Ask HN: Stay productive while commuting offline - adontz
I live in a city where I have to spend 30-45 minutes in subway commuting to work. And subway is really a train moving in tunnel deep under the ground. Unfortunately there is no internet connection there and it&#x27;s boring as hell. From another side, it&#x27;s not me who&#x27;s driving, I have both my hands free and can focus on reading safely. I cannot pull out laptop and work, not that much space around in peak hours. Phone is totally available. maybe tablet. I cannot read HN, because it&#x27;s obviously a website with links to other websites. What are my options to stay productive?
======
ctrlaltdev
I would say: don't be productive. Use that time to read books you never took
time to, watch shows you didn't either.

In my opinion, being productive is not about squeezing as much as we can in
our days, but being in the right mindset and taking breaks.

------
cerberusss
You could read offline stuff. I heavily used a Kobo e-reader, because it has
Pocket support built-in. Very nice.

------
flukus
If you can get a seat you should be able to pull a laptop out and be
productive, netbook 10" form factors are perfect for this. If you can't get a
seat, is it possible to adjust hours to less crowded times? Last time I had a
long commute I would start at 8AM or 10AM, nothing in between.
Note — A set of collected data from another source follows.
-- ==== Sys2Proof/Machine/Fetch.lean ====
section
/-! DEFINITION. Fetching an instruction (spec/10_state.md R27) and storing one where the next fetch
reads. -/

namespace Sys2Proof.Machine

/-- The bytes of a fetched instruction; a byte past its length is 0 and nothing looks at it. -/
structure Fetched where
  op : Byte
  b2 : Byte
  b3 : Byte
deriving DecidableEq, Repr

/-- R27 (2) to (4): the opcode byte at `pc`, then, as its length says, the bytes at `pc+1` and `pc+2`
modulo 2^16, each an ordinary MemRead (spec/20_memory.md R70). -/
def State.fetch (s : State) : Fetched × State :=
  let r1 := s.memRead s.pc
  match opcodeLength r1.1 with
  | 1 => ({ op := r1.1, b2 := 0, b3 := 0 }, r1.2)
  | 2 =>
    let r2 := r1.2.memRead (s.pc + 1)
    ({ op := r1.1, b2 := r2.1, b3 := 0 }, r2.2)
  | _ =>
    let r2 := r1.2.memRead (s.pc + 1)
    let r3 := r2.2.memRead (s.pc + 2)
    ({ op := r1.1, b2 := r2.1, b3 := r3.1 }, r3.2)

/-- A byte put into memory from outside the machine (log 21). -/
def State.load (s : State) (adr : Word) (v : Byte) : State :=
  { s with mem := s.mem.store adr.toNat v }

end Sys2Proof.Machine
end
How about writing planning and documentation? This is often building the
outline and just getting words down, you can come back and look up specifics
later and the distraction free environment can help. Write the sort of
documentation that helps you be productive at other times.

Get an RSS reader that caches articles, that can replace a lot of HN and
without the internet connection you won't have the time suck of comments.

Alternatively, don't be productive, just keep yourself entertained.